/-! ### `push` -/

@[simp] theorem push_power (w : List Work) : (s.push w).power = s.power := rfl
@[simp] theorem push_setup (w : List Work) : (s.push w).setup = s.setup := rfl
@[simp] theorem push_now (w : List Work) : (s.push w).now = s.now := rfl
@[simp] theorem push_store (w : List Work) : (s.push w).store = s.store := rfl
@[simp] theorem push_tbu (w : List Work) : (s.push w).tbu = s.tbu := rfl
@[simp] theorem push_bds (w : List Work) : (s.push w).bds = s.bds := rfl
@[simp] theorem push_pgc (w : List Work) : (s.push w).pgc = s.pgc := rfl
@[simp] theorem push_pnl (w : List Work) : (s.push w).pnl = s.pnl := rfl
@[simp] theorem push_dsq (w : List Work) : (s.push w).dsq = s.dsq := rfl
@[simp] theorem push_lines (w : List Work) : (s.push w).lines = s.lines := rfl
@[simp] theorem push_field (w : List Work) : (s.push w).field = s.field := rfl
@[simp] theorem push_ntu (w : List Work) : (s.push w).ntu = s.ntu := rfl
@[simp] theorem push_ports (w : List Work) : (s.push w).ports = s.ports := rfl
@[simp] theorem push_slots (w : List Work) : (s.push w).slots = s.slots := rfl
@[simp] theorem push_fromA (w : List Work) : (s.push w).fromA = s.fromA := rfl
@[simp] theorem push_fromB (w : List Work) : (s.push w).fromB = s.fromB := rfl
@[simp] theorem push_restartDue (w : List Work) : (s.push w).restartDue = s.restartDue := rfl
@[simp] theorem push_draws (w : List Work) : (s.push w).draws = s.draws := rfl
@[simp] theorem push_pending (w : List Work) : (s.push w).pending = s.pending := rfl

/-! ### `setLine` -/

@[simp] theorem setLine_power (l : Nat) (x : LineSt) : (s.setLine l x).power = s.power := rfl
@[simp] theorem setLine_setup (l : Nat) (x : LineSt) : (s.setLine l x).setup = s.setup := rfl
@[simp] theorem setLine_now (l : Nat) (x : LineSt) : (s.setLine l x).now = s.now := rfl
@[simp] theorem setLine_store (l : Nat) (x : LineSt) : (s.setLine l x).store = s.store := rfl
@[simp] theorem setLine_tbu (l : Nat) (x : LineSt) : (s.setLine l x).tbu = s.tbu := rfl
@[simp] theorem setLine_ztc (l : Nat) (x : LineSt) : (s.setLine l x).ztc = s.ztc := rfl
@[simp] theorem setLine_bds (l : Nat) (x : LineSt) : (s.setLine l x).bds = s.bds := rfl
@[simp] theorem setLine_pgc (l : Nat) (x : LineSt) : (s.setLine l x).pgc = s.pgc := rfl
@[simp] theorem setLine_pnl (l : Nat) (x : LineSt) : (s.setLine l x).pnl = s.pnl := rfl
@[simp] theorem setLine_dsq (l : Nat) (x : LineSt) : (s.setLine l x).dsq = s.dsq := rfl
@[simp] theorem setLine_field (l : Nat) (x : LineSt) : (s.setLine l x).field = s.field := rfl
@[simp] theorem setLine_ntu (l : Nat) (x : LineSt) : (s.setLine l x).ntu = s.ntu := rfl
@[simp] theorem setLine_ports (l : Nat) (x : LineSt) : (s.setLine l x).ports = s.ports := rfl
@[simp] theorem setLine_slots (l : Nat) (x : LineSt) : (s.setLine l x).slots = s.slots := rfl
@[simp] theorem setLine_fromA (l : Nat) (x : LineSt) : (s.setLine l x).fromA = s.fromA := rfl
@[simp] theorem setLine_fromB (l : Nat) (x : LineSt) : (s.setLine l x).fromB = s.fromB := rfl
@[simp] theorem setLine_restartDue (l : Nat) (x : LineSt) : (s.setLine l x).restartDue = s.restartDue := rfl
@[simp] theorem setLine_draws (l : Nat) (x : LineSt) : (s.setLine l x).draws = s.draws := rfl
@[simp] theorem setLine_pending (l : Nat) (x : LineSt) : (s.setLine l x).pending = s.pending := rfl

/-! ### `setField` -/

@[simp] theorem setField_power (l a : Nat) (d : FieldDev) : (s.setField l a d).power = s.power := rfl
@[simp] theorem setField_setup (l a : Nat) (d : FieldDev) : (s.setField l a d).setup = s.setup := rfl
@[simp] theorem setField_now (l a : Nat) (d : FieldDev) : (s.setField l a d).now = s.now := rfl
@[simp] theorem setField_store (l a : Nat) (d : FieldDev) : (s.setField l a d).store = s.store := rfl
@[simp] theorem setField_tbu (l a : Nat) (d : FieldDev) : (s.setField l a d).tbu = s.tbu := rfl
@[simp] theorem setField_ztc (l a : Nat) (d : FieldDev) : (s.setField l a d).ztc = s.ztc := rfl
@[simp] theorem setField_bds (l a : Nat) (d : FieldDev) : (s.setField l a d).bds = s.bds := rfl
@[simp] theorem setField_pgc (l a : Nat) (d : FieldDev) : (s.setField l a d).pgc = s.pgc := rfl
@[simp] theorem setField_pnl (l a : Nat) (d : FieldDev) : (s.setField l a d).pnl = s.pnl := rfl
@[simp] theorem setField_dsq (l a : Nat) (d : FieldDev) : (s.setField l a d).dsq = s.dsq := rfl
@[simp] theorem setField_lines (l a : Nat) (d : FieldDev) : (s.setField l a d).lines = s.lines := rfl
@[simp] theorem setField_ntu (l a : Nat) (d : FieldDev) : (s.setField l a d).ntu = s.ntu := rfl
@[simp] theorem setField_ports (l a : Nat) (d : FieldDev) : (s.setField l a d).ports = s.ports := rfl
@[simp] theorem setField_slots (l a : Nat) (d : FieldDev) : (s.setField l a d).slots = s.slots := rfl
@[simp] theorem setField_fromA (l a : Nat) (d : FieldDev) : (s.setField l a d).fromA = s.fromA := rfl
@[simp] theorem setField_fromB (l a : Nat) (d : FieldDev) : (s.setField l a d).fromB = s.fromB := rfl
@[simp] theorem setField_restartDue (l a : Nat) (d : FieldDev) : (s.setField l a d).restartDue = s.restartDue := rfl
@[simp] theorem setField_draws (l a : Nat) (d : FieldDev) : (s.setField l a d).draws = s.draws := rfl
@[simp] theorem setField_pending (l a : Nat) (d : FieldDev) : (s.setField l a d).pending = s.pending := rfl

/-! ### `setHold` -/

@[simp] theorem setHold_power (r : Region) (h : HoldState) : (s.setHold r h).power = s.power := rfl
@[simp] theorem setHold_setup (r : Region) (h : HoldState) : (s.setHold r h).setup = s.setup := rfl
@[simp] theorem setHold_now (r : Region) (h : HoldState) : (s.setHold r h).now = s.now := rfl
@[simp] theorem setHold_tbu (r : Region) (h : HoldState) : (s.setHold r h).tbu = s.tbu := rfl
@[simp] theorem setHold_ztc (r : Region) (h : HoldState) : (s.setHold r h).ztc = s.ztc := rfl
@[simp] theorem setHold_bds (r : Region) (h : HoldState) : (s.setHold r h).bds = s.bds := rfl
@[simp] theorem setHold_pgc (r : Region) (h : HoldState) : (s.setHold r h).pgc = s.pgc := rfl
@[simp] theorem setHold_pnl (r : Region) (h : HoldState) : (s.setHold r h).pnl = s.pnl := rfl
@[simp] theorem setHold_dsq (r : Region) (h : HoldState) : (s.setHold r h).dsq = s.dsq := rfl
@[simp] theorem setHold_lines (r : Region) (h : HoldState) : (s.setHold r h).lines = s.lines := rfl
@[simp] theorem setHold_field (r : Region) (h : HoldState) : (s.setHold r h).field = s.field := rfl
@[simp] theorem setHold_ntu (r : Region) (h : HoldState) : (s.setHold r h).ntu = s.ntu := rfl
@[simp] theorem setHold_ports (r : Region) (h : HoldState) : (s.setHold r h).ports = s.ports := rfl
@[simp] theorem setHold_slots (r : Region) (h : HoldState) : (s.setHold r h).slots = s.slots := rfl
@[simp] theorem setHold_fromA (r : Region) (h : HoldState) : (s.setHold r h).fromA = s.fromA := rfl
@[simp] theorem setHold_fromB (r : Region) (h : HoldState) : (s.setHold r h).fromB = s.fromB := rfl
@[simp] theorem setHold_restartDue (r : Region) (h : HoldState) : (s.setHold r h).restartDue = s.restartDue := rfl
@[simp] theorem setHold_draws (r : Region) (h : HoldState) : (s.setHold r h).draws = s.draws := rfl
@[simp] theorem setHold_pending (r : Region) (h : HoldState) : (s.setHold r h).pending = s.pending := rfl

/-! ### `setPort` -/

@[simp] theorem setPort_power (p : Port) (x : PortSt) : (s.setPort p x).power = s.power := rfl
@[simp] theorem setPort_setup (p : Port) (x : PortSt) : (s.setPort p x).setup = s.setup := rfl
@[simp] theorem setPort_now (p : Port) (x : PortSt) : (s.setPort p x).now = s.now := rfl
@[simp] theorem setPort_store (p : Port) (x : PortSt) : (s.setPort p x).store = s.store := rfl
@[simp] theorem setPort_tbu (p : Port) (x : PortSt) : (s.setPort p x).tbu = s.tbu := rfl
@[simp] theorem setPort_ztc (p : Port) (x : PortSt) : (s.setPort p x).ztc = s.ztc := rfl
@[simp] theorem setPort_bds (p : Port) (x : PortSt) : (s.setPort p x).bds = s.bds := rfl
@[simp] theorem setPort_pgc (p : Port) (x : PortSt) : (s.setPort p x).pgc = s.pgc := rfl
@[simp] theorem setPort_pnl (p : Port) (x : PortSt) : (s.setPort p x).pnl = s.pnl := rfl
@[simp] theorem setPort_dsq (p : Port) (x : PortSt) : (s.setPort p x).dsq = s.dsq := rfl
@[simp] theorem setPort_lines (p : Port) (x : PortSt) : (s.setPort p x).lines = s.lines := rfl
@[simp] theorem setPort_field (p : Port) (x : PortSt) : (s.setPort p x).field = s.field := rfl
@[simp] theorem setPort_ntu (p : Port) (x : PortSt) : (s.setPort p x).ntu = s.ntu := rfl
@[simp] theorem setPort_slots (p : Port) (x : PortSt) : (s.setPort p x).slots = s.slots := rfl
@[simp] theorem setPort_fromA (p : Port) (x : PortSt) : (s.setPort p x).fromA = s.fromA := rfl
@[simp] theorem setPort_fromB (p : Port) (x : PortSt) : (s.setPort p x).fromB = s.fromB := rfl
@[simp] theorem setPort_restartDue (p : Port) (x : PortSt) : (s.setPort p x).restartDue = s.restartDue := rfl
@[simp] theorem setPort_draws (p : Port) (x : PortSt) : (s.setPort p x).draws = s.draws := rfl
@[simp] theorem setPort_pending (p : Port) (x : PortSt) : (s.setPort p x).pending = s.pending := rfl

/-! ### `replied` -/

@[simp] theorem replied_power (p : Port) (r : Reply) : (s.replied p r).power = s.power := rfl
@[simp] theorem replied_setup (p : Port) (r : Reply) : (s.replied p r).setup = s.setup := rfl
@[simp] theorem replied_now (p : Port) (r : Reply) : (s.replied p r).now = s.now := rfl
@[simp] theorem replied_store (p : Port) (r : Reply) : (s.replied p r).store = s.store := rfl
@[simp] theorem replied_tbu (p : Port) (r : Reply) : (s.replied p r).tbu = s.tbu := rfl
@[simp] theorem replied_ztc (p : Port) (r : Reply) : (s.replied p r).ztc = s.ztc := rfl
@[simp] theorem replied_bds (p : Port) (r : Reply) : (s.replied p r).bds = s.bds := rfl
@[simp] theorem replied_pgc (p : Port) (r : Reply) : (s.replied p r).pgc = s.pgc := rfl
@[simp] theorem replied_pnl (p : Port) (r : Reply) : (s.replied p r).pnl = s.pnl := rfl
@[simp] theorem replied_dsq (p : Port) (r : Reply) : (s.replied p r).dsq = s.dsq := rfl
@[simp] theorem replied_lines (p : Port) (r : Reply) : (s.replied p r).lines = s.lines := rfl
@[simp] theorem replied_field (p : Port) (r : Reply) : (s.replied p r).field = s.field := rfl
@[simp] theorem replied_ntu (p : Port) (r : Reply) : (s.replied p r).ntu = s.ntu := rfl
@[simp] theorem replied_slots (p : Port) (r : Reply) : (s.replied p r).slots = s.slots := rfl
@[simp] theorem replied_fromA (p : Port) (r : Reply) : (s.replied p r).fromA = s.fromA := rfl
@[simp] theorem replied_fromB (p : Port) (r : Reply) : (s.replied p r).fromB = s.fromB := rfl
@[simp] theorem replied_restartDue (p : Port) (r : Reply) : (s.replied p r).restartDue = s.restartDue := rfl
@[simp] theorem replied_draws (p : Port) (r : Reply) : (s.replied p r).draws = s.draws := rfl
@[simp] theorem replied_pending (p : Port) (r : Reply) : (s.replied p r).pending = s.pending := rfl

/-! ### `raiseAt` -/

@[simp] theorem raiseAt_power (p : Port) (k : NoticeKind) (d : Detail) : (s.raiseAt p k d).power = s.power := rfl
@[simp] theorem raiseAt_setup (p : Port) (k : NoticeKind) (d : Detail) : (s.raiseAt p k d).setup = s.setup := rfl
@[simp] theorem raiseAt_now (p : Port) (k : NoticeKind) (d : Detail) : (s.raiseAt p k d).now = s.now := rfl
@[simp] theorem raiseAt_store (p : Port) (k : NoticeKind) (d : Detail) : (s.raiseAt p k d).store = s.store := rfl
@[simp] theorem raiseAt_tbu (p : Port) (k : NoticeKind) (d : Detail) : (s.raiseAt p k d).tbu = s.tbu := rfl
@[simp] theorem raiseAt_ztc (p : Port) (k : NoticeKind) (d : Detail) : (s.raiseAt p k d).ztc = s.ztc := rfl
@[simp] theorem raiseAt_bds (p : Port) (k : NoticeKind) (d : Detail) : (s.raiseAt p k d).bds = s.bds := rfl
@[simp] theorem raiseAt_pgc (p : Port) (k : NoticeKind) (d : Detail) : (s.raiseAt p k d).pgc = s.pgc := rfl
@[simp] theorem raiseAt_pnl (p : Port) (k : NoticeKind) (d : Detail) : (s.raiseAt p k d).pnl = s.pnl := rfl
@[simp] theorem raiseAt_dsq (p : Port) (k : NoticeKind) (d : Detail) : (s.raiseAt p k d).dsq = s.dsq := rfl
@[simp] theorem raiseAt_lines (p : Port) (k : NoticeKind) (d : Detail) : (s.raiseAt p k d).lines = s.lines := rfl
@[simp] theorem raiseAt_field (p : Port) (k : NoticeKind) (d : Detail) : (s.raiseAt p k d).field = s.field := rfl
@[simp] theorem raiseAt_ports (p : Port) (k : NoticeKind) (d : Detail) : (s.raiseAt p k d).ports = s.ports := rfl
@[simp] theorem raiseAt_slots (p : Port) (k : NoticeKind) (d : Detail) : (s.raiseAt p k d).slots = s.slots := rfl
@[simp] theorem raiseAt_fromA (p : Port) (k : NoticeKind) (d : Detail) : (s.raiseAt p k d).fromA = s.fromA := rfl
@[simp] theorem raiseAt_fromB (p : Port) (k : NoticeKind) (d : Detail) : (s.raiseAt p k d).fromB = s.fromB := rfl
@[simp] theorem raiseAt_restartDue (p : Port) (k : NoticeKind) (d : Detail) : (s.raiseAt p k d).restartDue = s.restartDue := rfl
@[simp] theorem raiseAt_draws (p : Port) (k : NoticeKind) (d : Detail) : (s.raiseAt p k d).draws = s.draws := rfl
@[simp] theorem raiseAt_pending (p : Port) (k : NoticeKind) (d : Detail) : (s.raiseAt p k d).pending = s.pending := rfl

/-! ### `raise` -/

@[simp] theorem raise_power (k : NoticeKind) (d : Detail) : (s.raise k d).power = s.power := rfl
@[simp] theorem raise_setup (k : NoticeKind) (d : Detail) : (s.raise k d).setup = s.setup := rfl
@[simp] theorem raise_now (k : NoticeKind) (d : Detail) : (s.raise k d).now = s.now := rfl
@[simp] theorem raise_store (k : NoticeKind) (d : Detail) : (s.raise k d).store = s.store := rfl
@[simp] theorem raise_tbu (k : NoticeKind) (d : Detail) : (s.raise k d).tbu = s.tbu := rfl
@[simp] theorem raise_ztc (k : NoticeKind) (d : Detail) : (s.raise k d).ztc = s.ztc := rfl
@[simp] theorem raise_bds (k : NoticeKind) (d : Detail) : (s.raise k d).bds = s.bds := rfl
@[simp] theorem raise_pgc (k : NoticeKind) (d : Detail) : (s.raise k d).pgc = s.pgc := rfl
@[simp] theorem raise_pnl (k : NoticeKind) (d : Detail) : (s.raise k d).pnl = s.pnl := rfl
@[simp] theorem raise_dsq (k : NoticeKind) (d : Detail) : (s.raise k d).dsq = s.dsq := rfl
@[simp] theorem raise_lines (k : NoticeKind) (d : Detail) : (s.raise k d).lines = s.lines := rfl
@[simp] theorem raise_field (k : NoticeKind) (d : Detail) : (s.raise k d).field = s.field := rfl
@[simp] theorem raise_ports (k : NoticeKind) (d : Detail) : (s.raise k d).ports = s.ports := rfl
@[simp] theorem raise_slots (k : NoticeKind) (d : Detail) : (s.raise k d).slots = s.slots := rfl
@[simp] theorem raise_fromA (k : NoticeKind) (d : Detail) : (s.raise k d).fromA = s.fromA := rfl
@[simp] theorem raise_fromB (k : NoticeKind) (d : Detail) : (s.raise k d).fromB = s.fromB := rfl
@[simp] theorem raise_restartDue (k : NoticeKind) (d : Detail) : (s.raise k d).restartDue = s.restartDue := rfl
@[simp] theorem raise_draws (k : NoticeKind) (d : Detail) : (s.raise k d).draws = s.draws := rfl
@[simp] theorem raise_pending (k : NoticeKind) (d : Detail) : (s.raise k d).pending = s.pending := rfl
● ● ● ● ● ● ●
Task goal :: In the listing above, find the line containing "p x).fromA = s.fromA := rfl" and the line containing "p x).restartDue = s.restartDue := rfl", then quote both, plus every line between them, exactly as written.

Answer to the problem ::
@[simp] theorem setPort_fromA (p : Port) (x : PortSt) : (s.setPort p x).fromA = s.fromA := rfl
@[simp] theorem setPort_fromB (p : Port) (x : PortSt) : (s.setPort p x).fromB = s.fromB := rfl
@[simp] theorem setPort_restartDue (p : Port) (x : PortSt) : (s.setPort p x).restartDue = s.restartDue := rfl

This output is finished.